Q: Have you suffered from writer’s block and what do you do to get back on track? 

I have. I’m sure every writer has at some point. I usually have a pretty good idea of where a story will go, but sometimes it can be a struggle to get there. I think breaking up the story into more manageable chunks helps. So if I know I want to get from A to D but I’m stuck at A, then I start by figuring out how to get from A to B and tackle that section. A section could be multiple chapters or even just one conversation, but having an idea of what I want my writing to accomplish usually helps me move forward, even if I’m just inching along. 

Q:What do you like the most about being an author? 

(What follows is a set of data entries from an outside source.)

-- ==== Sys2Proof/Machine/Scalar.lean ====
section
/-! DEFINITION. Machine/Scalar.lean: control, scalar arithmetic, tiles, handles, windows, and synchronisation instructions
(R323 to R326, R335, R336, R338, R339; Tables 12-3 to 12-5, 12-9, 12-11). A result of a fixed-latency instruction stands once its
latency in issue cycles is over (assumption 14, DEDUCED). -/
namespace Sys2Proof.Machine
open Reg

/-! ### Shared operations -/

/-- A fixed-latency result in s[d]; pc moves past the word. -/
def State.setD (s : State) (c : CtxId) (f : Fields) (v : W64) (lat : Nat := 1) : State := (s.result c lat (.s f.d v)).nextPc c 8

/-- Invalid operand of the control unit (unit 0): the manual numbers no operands for it, so the index is a free value. -/
def State.badCtl (s : State) (c : CtxId) : State :=
  match s.draw 8 with
  | (x, s) => s.badOperand c 0 x.toNat

/-- The counter that a field of imm names. -/
def Fields.ctr (f : Fields) : CtrId := Fin.ofNat 64 f.imm

/-! ### Control (Table 12-3) -/

/-- NOP. -/
def execNop (n : CoreId) (w : W64) (s : State) : Ans :=
  .next (s.issue n w 0 (opRow 0x00) fun s c _ => s.nextPc c 8)

/-- HALT (R323): the context is halted at once; the counted instructions it has issued complete. -/
def execHalt (n : CoreId) (w : W64) (s : State) : Ans :=
  .next (s.issue n w 0 (opRow 0x01) fun s c _ => ((s.nextPc c 8).stopRunning n 6).pickNext n)

/-- TRAP: 0x0D with info imm; pc_next is the following instruction. -/
def execTrap (n : CoreId) (w : W64) (s : State) : Ans :=
  .next (s.issue n w 0 (opRow 0x02) fun s c f => s.raise c 0x0D f.imm s.ctxs[c].pc (s.ctxs[c].pc + 8))

/-- YIELD (R55). -/
def execYield (n : CoreId) (w : W64) (s : State) : Ans :=
  .next (s.issue n w 0 (fnRow 0x03 [0]) fun s c _ => (s.nextPc c 8).rotate n c)

/-- YIELD_TASK_END (R267, R324): the task boundary follows every write of a fixed-latency instruction; the next instruction issues 4 cycles
later. -/
def execYieldTaskEnd (n : CoreId) (w : W64) (s : State) : Ans :=
  .next (s.issue n w 0 (fnRow 0x03 [1]) fun s c _ => ((((s.nextPc c 8).pass c 16).taskBoundary c).rotate n c).pass c 3)

/-- FENCE (R301, R331): it joins the operations under way; it writes back the core's gather buffer (R270). -/
def execFence (n : CoreId) (w : W64) (s : State) : Ans :=
  .next (s.issue n w 0 (opRow 0x04) fun s c f =>
    if s.ctrAllowed n c f.ctr then
      let s := s.flushBuf (.spm n) fun _ => true
      (s.sendFlight n c (.fence f.ctr)).nextPc c 8
    else s.badCtl c)

/-- The system values of Table 12-4. -/
def State.sysValue (s : State) (n : CoreId) (c : CtxId) (fn : Nat) : W64 :=
  BitVec.ofNat 64 (match fn with
    | 0 => n.val
    | 1 => c.val
    | 2 => s.reg SO_CTX_STATE.slot [c.val]
    | 3 => (s.partOf (.ctx c)).val
    | 4 => s.cycles n
    | 5 => s.now
    | _ => s.ctxs[c].pc.toNat)

/-- SYSR. -/
def execSysr (n : CoreId) (w : W64) (s : State) : Ans :=
  .next (s.issue n w 0 (opRow 0x05) fun s c f => s.setD c f (s.sysValue n c f.fn) (if f.fn = 5 then 2 else 1))

/-- STAGE (R41, R325): the mark travels to the monitor. -/
def execStage (n : CoreId) (w : W64) (s : State) : Ans :=
  .next (s.issue n w 0 (opRow 0x06) fun s c f =>
    let st := f.imm % 16
    if st < 2 then s.badCtl c
    else
      let m : CoreId × CtxId × Nat × BitVec 32 := (n, c, st, (s.getS c f.a).setWidth 32)
      ({ s with mon := { s.mon with marksSent := s.mon.marksSent ++ [m] } }).nextPc c 8)

/-- The conditions of br. -/
def brCond (fn : Nat) (a b : W64) : Bool :=
  match fn with
  | 0 => a == b
  | 1 => a != b
  | 2 => a.slt b
  | 3 => !a.slt b
  | 4 => a.ult b
  | _ => !a.ult b

/-- The target pc + 8 × imm. -/
def State.target (s : State) (c : CtxId) (f : Fields) : BitVec 48 :=
  s.ctxs[c].pc + BitVec.ofInt 48 (8 * f.simm 0)

/-- The pc goes to an address; a target that may not be fetched faults there at the next issue (R282, R323). -/
def State.jump (s : State) (c : CtxId) (t : BitVec 48) : State := s.setCtx c fun x => { x with pc := t }

/-- Go to the target, in two cycles, or on to the next instruction. -/
def State.branch (s : State) (c : CtxId) (f : Fields) (taken : Bool) : State :=
  if taken then (s.jump c (s.target c f)).pass c 1 else s.nextPc c 8

/-- BR. -/
def execBr (n : CoreId) (w : W64) (s : State) : Ans :=
  .next (s.issue n w 0 (opRow 0x08) fun s c f => s.branch c f (brCond f.fn (s.getS c f.a) (s.getS c f.b)))

/-- The address of the following instruction as a register value. -/
def State.link (s : State) (c : CtxId) : W64 := (s.ctxs[c].pc + 8).setWidth 64
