-- ==== Sys2Proof/Machine/LoadStore.lean ====
section
/-! DEFINITION. Machine/LoadStore.lean: loads and stores (R327 to R331, Tables 12-6 and 12-7), and the completion of global accesses
and fences (R25, R301, R329). -/
namespace Sys2Proof.Machine
open Reg

/-! ### Addresses and bytes within handles -/

/-- Bytes that a handle's logical blocks hold (R264). -/
def hBytes (h : BitVec 128) : Nat := 32 * (if hTwod h then hRows h * hCols h else hLines h)

/-- The device address of logical byte `o` of a handle of core `n`. -/
def hAddr (n : CoreId) (h : BitVec 128) (o : Nat) : Option Nat :=
  (hLine h (o / 32)).map fun l => spmAddr n l + o % 32

/-- Misaligned: not aligned to its size (0x09). -/
def State.misaligned (s : State) (c : CtxId) (a : Nat) : State := s.precise c 0x09 a

/-- A value of `n` bytes as a register value, zero- or sign-extended. -/
def extend (n : Nat) (sgn : Bool) (v : Nat) : W64 :=
  if sgn then BitVec.ofInt 64 (signedOf (8 * n) v) else BitVec.ofNat 64 (v % 2 ^ (8 * n))

/-- The address or block number s[r] + offset, modulo 2^64, with the offset in the bits of imm above `lo`. -/
def State.plus (s : State) (c : CtxId) (f : Fields) (r : Fin 32) (lo : Nat) : Nat :=
  (s.getS c r + BitVec.ofInt 64 (f.simm lo)).toNat

/-- Write those bytes of one line of a core's scratchpad that are given: a whole line at once, else through the gather buffer. -/
def State.putLineBytes (s : State) (n : CoreId) (line : Nat) (l : List (Option Byte)) : State :=
  if l.all Option.isSome then s.writeBytes (spmAddr n line) (l.filterMap id)
  else (l.zipIdx).foldl (fun s e =>
    match e.1 with
    | some b => s.writeBytes (spmAddr n line + e.2) [b]
    | none => s) s

/-! ### Handle-relative scalar accesses -/

/-- The line of its core's scratchpad that a device address lies in. -/
def lineNo (a : Nat) : Nat := (a - spmBase) % 0x400000 / 32

/-- LD_H. -/
def execLdH (n : CoreId) (w : W64) (s : State) : Ans :=
  .next (s.issue n w 0 (opRow 0x20) fun s c f =>
    let h := s.handle c (f.imm % 256)
    let k := 2 ^ (f.fn % 4)
    let o := s.plus c f f.a 8
    if !hValid h || decide (hBytes h < o + k) then s.badCtl c
    else if o % k ≠ 0 then s.misaligned c o
    else
      match hAddr n h o with
      | none => s.badCtl c
      | some a =>
        let s := s.settleRange a k
        let pc := s.ctxs[c].pc
        if s.poisonedIn a k then
          match s.draw 64 with
          | (v, s) => (s.setD c f v 6).completion c 0x05 (poisonInfo 0 a) pc
        else
          match s.lineSeen n c (lineNo a) with
          | (v, s) => s.setD c f (extend k (bitOf f.fn 2) (v / 256 ^ (a % 32))) 6)

/-- ST_H: the low bytes of s[d] go through the gather buffer. -/
def execStH (n : CoreId) (w : W64) (s : State) : Ans :=
  .next (s.issue n w 0 (opRow 0x21) fun s c f =>
    let h := s.handle c (f.imm % 256)
    let k := 2 ^ (f.fn % 4)
    let o := s.plus c f f.a 8
    if !hValid h || decide (hBytes h < o + k) then s.badCtl c
    else if o % k ≠ 0 then s.misaligned c o
    else
      match hAddr n h o with
      | none => s.badCtl c
      | some a => ((s.stores n c [lineNo a]).writeNat a k (s.getS c f.d).toNat).nextPc c 8)

/-! ### Handle-relative vector accesses -/

/-- A logical block of a two-dimensional handle, if it lies within. -/
def blockAt (h : BitVec 128) (y x : Nat) : Option Nat :=
  if hValid h && hTwod h && decide (y < hRows h ∧ x < hCols h) then some (hBlock h y x) else none

/-- Element width of a transposed square (assumption 13, DEDUCED). -/
def squareWidth (fn : Nat) : Nat :=
  match fn / 8 with
  | 0 => 8
  | 1 => 16
  | 2 => 32
  | _ => 4

/-- All of some optional lines. -/
def allSome : List (Option Nat) → Option (List Nat)
  | [] => some []
  | none :: _ => none
  | some a :: l => (allSome l).map (a :: ·)

/-- The lines that vld.h or vst.h touches (Table 12-7): its eight blocks, or the rows of its square. -/
def State.shapeLines (s : State) (c : CtxId) (f : Fields) : Option (List Nat) :=
  let h := s.handle c (f.imm % 256)
  let a := s.plus c f f.a 8
  match f.fn % 4 with
  | 0 => allSome ((List.range 8).map fun j => hLine h (a + j))
  | 1 => allSome ((List.range 8).map fun j => blockAt h (s.getS c f.a).toNat (s.plus c f f.b 8 + j))
  | 2 => allSome ((List.range 8).map fun j => blockAt h (a + j) (s.getS c f.b).toNat)
  | _ => allSome ((List.range (256 / squareWidth f.fn)).map fun r => blockAt h (a + r) (s.getS c f.b).toNat)

/-- Blocks as a vector register, block j in bits [256j + 255:256j]. -/
def packBlocks (l : List Nat) : VecReg := BitVec.ofNat 2048 (packLanes 256 l)

/-- The eight output blocks of a transposed square (R272): element r of output block i is element i of row r. -/
def squareBlocks (b first : Nat) (rows : List Nat) : List Nat :=
  (List.range 8).map fun j => packLanes b (rows.map fun l => laneOf b l (first + j))

/-- The bits of the 32-bit lanes that a mask selects. -/
def maskBits (m : W64) : VecReg :=
  (List.range 64).foldl (fun x i => if m.getLsbD i then x ||| (0xFFFFFFFF#2048 <<< (32 * i)) else x) 0

/-- Write a vector register under a mask (R316). -/
def Ctx.setV (x : Ctx) (i : Fin 32) (m : W64) (v : VecReg) : Ctx :=
  let b := maskBits m
  { x with v := x.v.set i ((v &&& b) ||| (x.v[i] &&& ~~~b)) }
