-- ==== Sys2Proof/Machine/Tables.lean ====
section
/-! DEFINITION. Machine/Tables.lean: the map tables (R227 to R260) and the table-class instructions (R359). -/
namespace Sys2Proof.Machine
open Reg

/-! ### Configuration of a bank -/

/-- Change the table engine. -/
def State.setTbl (s : State) (f : Tbl → Tbl) : State := { s with tbl := f s.tbl }

/-- The active bank of a table (R227, R254). -/
def State.bankOf (s : State) (t : Nat) : Nat := s.reg TBL_TAB_STATUS.active [t]

/-- A field of a bank's TBL_TAB_CFG. -/
def State.tabCfg (s : State) (f : Fld) (t b : Nat) : Nat := s.reg f [t, b]

/-- The table is enabled (R227). -/
def State.tabOn (s : State) (t : Nat) : Bool := decide (s.tabCfg TBL_TAB_CFG.en t (s.bankOf t) = 1)

/-- Rows of a bank. -/
def State.tabRows (s : State) (t b : Nat) : Nat := 2 ^ s.tabCfg TBL_TAB_CFG.rows_log2 t b

/-- The bank is in compatibility mode (R253). -/
def State.compat (s : State) (t b : Nat) : Bool := decide (s.tabCfg TBL_TAB_CFG.mode t b = 1)

/-- The bank accepts lookups and prefetches only (R252). -/
def State.frozen (s : State) (t b : Nat) : Bool := decide (s.tabCfg TBL_TAB_CFG.frozen t b = 1)

/-- The bank takes row indices for keys (R228). -/
def State.direct (s : State) (t b : Nat) : Bool := decide (s.tabCfg TBL_TAB_CFG.index t b = 1)

/-- Bytes of a record in compatibility mode (R253). -/
def recordBytes (opt : Nat) : Nat := 64 * 2 ^ min opt 2

/-- Bytes of a slot of a tier (Table 9-1). -/
def slotBytes (tier : Nat) : Nat := if tier = 1 then 64 else 32

/-- The address of a slot, or of a record in compatibility mode (R232, R253). -/
def State.rowSlotAddr (s : State) (t b tier slot : Nat) : Nat :=
  if s.compat t b then s.reg TBL_TAB_BASE.dir_base [t, b] * 4096 + recordBytes (s.tabCfg TBL_TAB_CFG.opt t b) * slot
  else s.reg TBL_TAB_POOL.base [t, b, tier - 1] * 4096 + slotBytes tier * slot

/-- The address of a directory entry (R231). -/
def State.entryAddr (s : State) (t b row : Nat) : Nat := s.reg TBL_TAB_BASE.dir_base [t, b] * 4096 + 4 * row

/-- The address of entry `k` of a pool's free stack (R232). -/
def State.stackAddr (s : State) (t b tier k : Nat) : Nat :=
  let i := [t, b, tier - 1]
  s.reg TBL_TAB_POOL.base i * 4096 + slotBytes tier * s.reg TBL_TAB_POOL.slots i + 4 * k

/-! ### Keys (R228, R236) -/

/-- The shift of a level in the latched geometry (R120). -/
def State.levelShift (s : State) (l : Nat) : Nat := csrGet s.proc VOX_LEVEL.sh [l]

/-- The key breaks the check of R228: a cell key whose level is too coarse for the table. -/
def State.keyCoarse (s : State) (t b key : Nat) : Bool :=
  !s.direct t b && decide (key < 2 ^ 62 ∧ s.tabCfg TBL_TAB_CFG.res_shift t b < s.levelShift (bitsOf key 61 60))

/-- The row that a key names, if it is valid (R228, R236). -/
def State.rowOf (s : State) (t b key : Nat) : Option Nat :=
  if s.direct t b then (if key % 2 ^ 32 < s.tabRows t b then some (key % 2 ^ 32) else none)
  else if 2 ^ 62 ≤ key then none
  else
    let k := s.tabCfg TBL_TAB_CFG.res_shift t b - s.levelShift (bitsOf key 61 60)
    let c := (bitsOf key 59 40 / 2 ^ k) * 2 ^ 40 + (bitsOf key 39 20 / 2 ^ k) * 2 ^ 20 + bitsOf key 19 0 / 2 ^ k
    let h := ((c ^^^ s.reg TBL_TAB_HASH.tab_seed [t, b]) * 0xA24BAED4963EE407) % 2 ^ 64
    some (h / 2 ^ (64 - s.tabCfg TBL_TAB_CFG.rows_log2 t b))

Being able to hold a tangible finished product in my hands, and sharing that experience with readers. I (like most people) have written many different things in my life: papers for school, e-mails, thank you notes, etc. It’s rare that any of those things stand the test of time, no matter how much someone might appreciate them for a moment. So it was an amazing experience to hold a copy of Our Dried Voices in my hands for the first time and know that other readers were sharing the same experience, that other people were about to open something I had written, something they could engage with for more than a few fleeting moments, something that will hopefully spark a new idea or dialogue in their lives. 

Q: What is the most pivotal point of a writer’s life? 

Knowing when you’re done with a piece. You may think you’ve got a great story after the first draft or two, but you often need someone to poke holes in it to make it stronger. By the end of the process, there is always more you can do, always something you can tweak, but at some point you just have to decide your work is ready to go. So I think there’s a fine line to determining when your piece is as good as it’s going to be and it’s time to put it out to a larger audience. 

Q: What kind of advice would you give other fiction authors? 

Read and write as much as you can. You’ll get all sorts of kernels of ideas to start you off. Write them down. They may not amount to anything, but eventually you’ll find some worth exploring and expanding.